Friday, August 18, 2006

The End is Nigh! (or at least, Nigher)

I spent last night watching the DVD Islam: Empire of Faith in the Empires series. I had a ready watch the Kingdom of David DVD about the rise of the kingdom of Israel and its later history and found that the excellent, so when I found this DVD in the local library, I borrowed it is well. I watched all three hours of it while folding clothes last night (yes, I had a lot of washing).

I can highly recommend this to anybody who wants to get a handle on the life of Muhammad in the history of Islam. It basically takes us over the next thousand years until the conquest of Byzantium in the 15th century, ending with a fairly short “It’s all downhill from there” type of conclusion. Most of these scholars interviewed in the DVD appeared to be Western and yet I got the impression that they were Western converts to Islam. I would describe its general bias as pro-Islamic, especially so in the account of the Crusades (as perhaps is to be expected), but still extremely informative.

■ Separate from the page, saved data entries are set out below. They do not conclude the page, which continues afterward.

-- ==== Sys2Proof/Certificates/Slice0/Obligations.lean ====
section
/-! DEFINITION. The statements about the machine, each with the rules of the spec that it rests on. -/
open Sys2Proof Sys2Proof.Machine

/-- R182, R185, R193, R202-R205: decode of encode is the instruction, with every operand at every value that the encoding
admits, word by word and as a bundle. -/
def Obligations.DecodeEncodeRoundTrip : Prop :=
  (∀ (i : Instr) (w : BitVec 3), i.wf = true → i.isLead = true →
    decodeLead (encodeLead w i).1 (encodeLead w i).2 = .ok i ∧ bitAt (encodeLead w i).1 31 = i.isLone ∧ nOf 3 (encodeLead w i).1 28 = w) ∧
  (∀ i : Instr, i.wf = true → i.isArith = true → decodeArith (encodeArith i) = .ok i) ∧
  (∀ b : Bundle, b.wf = true → decodeBundle (encodeBundle b).1 (encodeBundle b).2 = .ok b)

/-- Words written out from the encoding tables (R181-R205 and the instructions' own rules). -/
def Obligations.SampleWordsDecode : Prop :=
  decodeBundle 0 0 = .ok ⟨0, .nop, .arithNop⟩ ∧
  -- bra, G 00, OP6 0x01, imm20 = 10
  decodeBundle 0x0010000A 0 = .ok ⟨0, .bra (.imm 10), .arithNop⟩ ∧
  -- wait h1: OP6 0x0C, a = 1
  decodeBundle 0x00C00400 0 = .ok ⟨0, .wait 1, .arithNop⟩ ∧
  -- lone lit s4, 0xDEADBEEF: L = 1, OP6 0x1A, d = 4
  decodeBundle 0x81A20000 0xDEADBEEF = .ok ⟨0, .lit 4 (.lit 0xDEADBEEF), .arithNop⟩ ∧
  -- try s2, 3 alternatives, map 5 (lone): OP6 0x11, a = 2
  decodeBundle 0x81100800 0x00030005 = .ok ⟨0, .tryChoice 2 0 3 5, .arithNop⟩ ∧
  -- ld.w32 s8, s4, +16: G 01, OP6 0x04, d = 8, a = 4, offset10 = 4, with W = 3
  decodeBundle 0x34441004 0 = .ok ⟨3, .ldW32 8 4 (.imm 4), .arithNop⟩ ∧
  -- st.w64 s9, s3, -8: OP6 0x0B, offset10 = -1
  decodeBundle 0x04B48FFF 0 = .ok ⟨0, .stW64 9 3 (.imm (-1)), .arithNop⟩ ∧
  -- afadd.i32.die s6, s7, s2: OP6 0x1C, d = 6, a = 7, b = 2, x = type 1 : scope 2
  decodeBundle 0x05C31C4A 0 = .ok ⟨0, .afadd 6 7 2 .i32 .die none, .arithNop⟩ ∧
  -- mxmm h3, s5, s6, code 1: G 10, OP6 0x05, d = 3, a = 5, b = 6, x = 1
  decodeBundle 0x085194C1 0 = .ok ⟨0, .mxmm 3 5 6 1 none, .arithNop⟩ ∧
  -- bar 2, map 3 and fence.mod
  decodeBundle 0x08F10003 0 = .ok ⟨0, .bar 2 (.imm 3), .arithNop⟩ ∧ decodeBundle 0x09100003 0 = .ok ⟨0, .fence .mod, .arithNop⟩ ∧
  -- hret s2 (R433), hand s4, s5: G 11, OP6 0x03 and 0x02
  decodeBundle 0x0C300800 0 = .ok ⟨0, .hret 2, .arithNop⟩ ∧ decodeBundle 0x0C221400 0 = .ok ⟨0, .hand 4 5, .arithNop⟩ ∧
  -- arithmetic words: OP7, p, d, a, b, T, M
  decodeBundle 0 0x02C86390 = .ok ⟨0, .nop, .add 3 4 6 7 .w32⟩ ∧
  decodeBundle 0 0x320A5FFF = .ok ⟨0, .nop, .addi 0 5 5 (-1)⟩ ∧
  decodeBundle 0 0x400A6380 = .ok ⟨0, .nop, .vadd 0 5 6 7 .i32⟩ ∧
  decodeBundle 0 0x86CA6387 = .ok ⟨0, .nop, .vfma 3 5 6 7 .f32 ⟨.ru, true⟩⟩ ∧
  decodeBundle 0 0xC00C5831 = .ok ⟨0, .nop, .vcvt 0 6 5 2 .f32 .e4m3 ⟨.rne, true⟩⟩ ∧
  decodeBundle 0 0xCC020180 = .ok ⟨0, .nop, .pand 0 1 0 3⟩ ∧
  decodeBundle 0 0xE20A6390 = .ok ⟨0, .nop, .vperm 0 5 6 7 .w32⟩

/-- R206, R502: what no row of the opcode table has does not decode, nor does a lone bit that the row does not allow; R429: the
condition that it raises. -/
def Obligations.ReservedEncodingsRefused : Prop :=
  (∀ w l, w / 2 ^ 26 % 4 = 0 → 0x1D ≤ w / 2 ^ 20 % 64 → decodeLead w l = .error .reservedOp6) ∧
  (∀ w l, w / 2 ^ 26 % 4 = 1 → (w / 2 ^ 20 % 64 = 0x07 ∨ 0x2A ≤ w / 2 ^ 20 % 64) → decodeLead w l = .error .reservedOp6) ∧
  (∀ w l, w / 2 ^ 26 % 4 = 2 → 0x12 ≤ w / 2 ^ 20 % 64 → decodeLead w l = .error .reservedOp6) ∧
  (∀ w l, w / 2 ^ 26 % 4 = 3 → 0x06 ≤ w / 2 ^ 20 % 64 → decodeLead w l = .error .reservedOp6) ∧
  (∀ w, let op := w / 2 ^ 25 % 128
    op = 0x1F ∨ (0x34 ≤ op ∧ op ≤ 0x3F) ∨ (0x55 ≤ op ∧ op ≤ 0x5F) ∨ 0x7D ≤ op → decodeArith w = .error .reservedOp7) ∧
  (∀ w, w < 2 ^ 32 → w / 2 ^ 25 = 0 → w ≠ 0 → decodeArith w = .error .nonzeroField) ∧
  (∀ w l, bitAt w 31 = true → (w / 2 ^ 26 % 4, w / 2 ^ 20 % 64) ∈
      [(0, 0x00), (0, 0x04), (0, 0x05), (0, 0x06), (0, 0x07), (0, 0x0A), (0, 0x0C), (0, 0x0D), (0, 0x0E), (0, 0x0F), (0, 0x10), (0, 0x12), (0, 0x13),
       (0, 0x14), (0, 0x17), (0, 0x18), (2, 0x03), (2, 0x0E), (2, 0x10), (2, 0x11), (3, 0x00), (3, 0x01), (3, 0x02), (3, 0x03), (3, 0x04), (3, 0x05)] →
    decodeLead w l = .error .loneRule) ∧
  (∀ w l, bitAt w 31 = false → (w / 2 ^ 26 % 4, w / 2 ^ 20 % 64) ∈ [(0, 0x11), (0, 0x15), (0, 0x16), (1, 0x24), (2, 0x0C)] →
    decodeLead w l = .error .loneRule) ∧
  (∀ (e : DecodeErr) (v : BitVec 64) (s : State), s.thr.i.rep = none →
    exec (.reservedCodeDecode e v) s = .next (takeCondition s
      { code := (match e with | .reservedOp6 => 1 | .reservedOp7 => 2 | .reservedCode => 3 | .nonzeroField => 4 | .loneRule => 5 | .repArith => 6 | .reservedSysReg => 9)
        detail := if e = .reservedSysReg then BitVec.ofNat 64 (v.toNat % 2 ^ 15) else v, flags := 0 } s.thr.pc))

Nevertheless what one is left with at the end of it is a sense of the total interconnectedness of all things. The interesting thing about this series of DVD’s, is that it demonstrates how each of the major civilisations of the world have affected one another, and really couldn’t exist without the other, and cannot be interpreted apart from the other. Yet one becomes equally aware of the fact that great directions in human civilisation have been influenced by random individuals and events without which world history would have been quite different.

And I for one cannot watch this series without getting a sense also that the world now is more interconnected than ever, and that (if I can use the Biblical analogy) the time is fast approaching when we are about the harvest what we have sown in the previous 3000 years.

I know that sounds all rather apocalyptic, and yes it is. That doesn’t mean that the end is upon us of course. 500 years ago Brother Martin Luther predicted the end was nigh as he railed against the devil, the pope and “the Turk”, and all Europe was united (despite its religious differences) by the shocking news that “the Turk” had reached the gates of Vienna. But, again to paraphrase our Lord, “the end was not yet”. I imagine it is “not yet” now either. But we can be forgiven for being a little bit eschatological in our reflections.